=== Information provided ===
Start of Block

-- ==== Sys2Proof/Machine/Core.lean ====
section
/-! DEFINITION. The machine behind the host's interface. -/

def Sys2Proof.core : Host.Core :=
  { State := Sys2Proof.Machine.State, Fault := Sys2Proof.Machine.Fault,
    Refusal := Sys2Proof.Machine.Refusal, step := Sys2Proof.Machine.step,
    reset := Sys2Proof.Machine.State.reset }
end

End of Block

=== Your task ===
Write out a word-for-word copy of every entry above.

=== Task solution ===
-- ==== Sys2Proof/Machine/Core.lean ====
section
/-! DEFINITION. The machine behind the host's interface. -/

def Sys2Proof.core : Host.Core :=
  { State := Sys2Proof.Machine.State, Fault := Sys2Proof.Machine.Fault,
    Refusal := Sys2Proof.Machine.Refusal, step := Sys2Proof.Machine.step,
    reset := Sys2Proof.Machine.State.reset }
end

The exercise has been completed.